/-- Two runs from the same parameters and registers with the same `n` next input cycles show the same for `n` cycles
and then have the same registers. -/
theorem run_congr (n : Nat) (s s' : State) (hc : s.cfg = s'.cfg) (hr : s.regs = s'.regs)
    (hi : s.inputs.take n = s'.inputs.take n) :
    portTrace n s = portTrace n s' ∧ (cycleState^[n] s).regs = (cycleState^[n] s').regs := by
  induction n generalizing s s' with
  | zero => exact ⟨rfl, hr⟩
  | succ n ih =>
    have hfirst : s.nextInput = s'.nextInput ∧ s.inputs.tail.take n = s'.inputs.tail.take n := by
      unfold State.nextInput
      cases h : s.inputs <;> cases h' : s'.inputs <;> simp_all
    obtain ⟨hnext, htail⟩ := hfirst
    have hcycle := cycleState_congr hc hr hnext
    obtain ⟨htrace, hregs⟩ := ih (cycleState s) (cycleState s') (by simp [hc]) (by rw [hcycle]; rfl)
      (by simpa using htail)
    rw [portTrace_succ, portTrace_succ, Function.iterate_succ_apply, Function.iterate_succ_apply, htrace, hregs, hcycle]
    exact ⟨rfl, rfl⟩

/-! ### The statements about the step -/

theorem nextAction_of_inputs_cons {s : State} {c : InPorts} {rest : List InPorts} (h : s.inputs = c :: rest) :
    s.nextAction = c.action s.cfg.tsWidth := by
  rw [State.nextAction, nextInput_cons s c rest h]

theorem action_event_of_decode {tsWidth w : Nat} {i : Instr} (h : decode tsWidth w = .instr i) :
    (InPorts.event w).action tsWidth = .event i := by
  simp [InPorts.action, InPorts.event, h]

theorem dropInput_of_inputs_cons {s : State} {c : InPorts} {rest : List InPorts} (h : s.inputs = c :: rest) :
    s.dropInput = { s with inputs := rest } := by
  rw [State.dropInput, h, List.tail_cons]

/-- Settles O7: the cycle asks for the decoded operation, which runs with the cycle taken. -/
theorem stepRunsTheDecodedOperation : Obligations.StepRunsTheDecodedOperation := by
  intro s w rest i hin hdec
  have hact : s.nextAction = .event i := (nextAction_of_inputs_cons hin).trans (action_event_of_decode hdec)
  rw [step_eq, cycleState_of_event hact, exec_eq, dropInput_of_inputs_cons hin]

/-- Settles O8: the delivered word is the first input cycle, and the step runs what the decoder reads from it. -/
theorem deliveredTableWordRunsItsOperation : Obligations.DeliveredTableWordRunsItsOperation := by
  intro s nbits w i
  have hrun (hdec : decode s.cfg.tsWidth (tableWord nbits w) = .instr i) :=
    stepRunsTheDecodedOperation (s.withFetchWord nbits w) (tableWord nbits w) s.inputs.tail i rfl hdec
  refine ⟨hrun, fun hwidth htable => hrun ?_⟩
  rw [hwidth]
  unfold decodeTableWord at htable
  split at htable
  next j hdec => cases htable; exact hdec
  next => cases htable

/-- Settles O9: the cycle is the report of an illegal word. -/
theorem illegalWordIsReportedAndChangesNothing : Obligations.IllegalWordIsReportedAndChangesNothing := by
  intro s w rest why hin hdec
  have hact : s.nextAction = .illegal why := by
    rw [nextAction_of_inputs_cons hin]; simp [InPorts.action, hdec]
  refine ⟨_, step_eq s, ?_⟩
  rw [cycleState_of_illegal hact, dropInput_of_inputs_cons hin]
  exact ⟨rfl, rfl, rfl, by simp [State.outPorts, OutRec.valid, OutRec.word, outFields, slice, Strobes.quiet]⟩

# # # # # # #

▸ Problem statement
Write out the whole listing verbatim.

▸ Response
/-- Two runs from the same parameters and registers with the same `n` next input cycles show the same for `n` cycles
and then have the same registers. -/
theorem run_congr (n : Nat) (s s' : State) (hc : s.cfg = s'.cfg) (hr : s.regs = s'.regs)
    (hi : s.inputs.take n = s'.inputs.take n) :
    portTrace n s = portTrace n s' ∧ (cycleState^[n] s).regs = (cycleState^[n] s').regs := by
  induction n generalizing s s' with
  | zero => exact ⟨rfl, hr⟩
  | succ n ih =>
    have hfirst : s.nextInput = s'.nextInput ∧ s.inputs.tail.take n = s'.inputs.tail.take n := by
      unfold State.nextInput
      cases h : s.inputs <;> cases h' : s'.inputs <;> simp_all
    obtain ⟨hnext, htail⟩ := hfirst
    have hcycle := cycleState_congr hc hr hnext
    obtain ⟨htrace, hregs⟩ := ih (cycleState s) (cycleState s') (by simp [hc]) (by rw [hcycle]; rfl)
      (by simpa using htail)
    rw [portTrace_succ, portTrace_succ, Function.iterate_succ_apply, Function.iterate_succ_apply, htrace, hregs, hcycle]
    exact ⟨rfl, rfl⟩

/-! ### The statements about the step -/

theorem nextAction_of_inputs_cons {s : State} {c : InPorts} {rest : List InPorts} (h : s.inputs = c :: rest) :
    s.nextAction = c.action s.cfg.tsWidth := by
  rw [State.nextAction, nextInput_cons s c rest h]

theorem action_event_of_decode {tsWidth w : Nat} {i : Instr} (h : decode tsWidth w = .instr i) :
    (InPorts.event w).action tsWidth = .event i := by
  simp [InPorts.action, InPorts.event, h]

theorem dropInput_of_inputs_cons {s : State} {c : InPorts} {rest : List InPorts} (h : s.inputs = c :: rest) :
    s.dropInput = { s with inputs := rest } := by
  rw [State.dropInput, h, List.tail_cons]

/-- Settles O7: the cycle asks for the decoded operation, which runs with the cycle taken. -/
theorem stepRunsTheDecodedOperation : Obligations.StepRunsTheDecodedOperation := by
  intro s w rest i hin hdec
  have hact : s.nextAction = .event i := (nextAction_of_inputs_cons hin).trans (action_event_of_decode hdec)
  rw [step_eq, cycleState_of_event hact, exec_eq, dropInput_of_inputs_cons hin]

/-- Settles O8: the delivered word is the first input cycle, and the step runs what the decoder reads from it. -/
theorem deliveredTableWordRunsItsOperation : Obligations.DeliveredTableWordRunsItsOperation := by
  intro s nbits w i
  have hrun (hdec : decode s.cfg.tsWidth (tableWord nbits w) = .instr i) :=
    stepRunsTheDecodedOperation (s.withFetchWord nbits w) (tableWord nbits w) s.inputs.tail i rfl hdec
  refine ⟨hrun, fun hwidth htable => hrun ?_⟩
  rw [hwidth]
  unfold decodeTableWord at htable
  split at htable
  next j hdec => cases htable; exact hdec
  next => cases htable

/-- Settles O9: the cycle is the report of an illegal word. -/
theorem illegalWordIsReportedAndChangesNothing : Obligations.IllegalWordIsReportedAndChangesNothing := by
  intro s w rest why hin hdec
  have hact : s.nextAction = .illegal why := by
    rw [nextAction_of_inputs_cons hin]; simp [InPorts.action, hdec]
  refine ⟨_, step_eq s, ?_⟩
  rw [cycleState_of_illegal hact, dropInput_of_inputs_cons hin]
  exact ⟨rfl, rfl, rfl, by simp [State.outPorts, OutRec.valid, OutRec.word, outFields, slice, Strobes.quiet]⟩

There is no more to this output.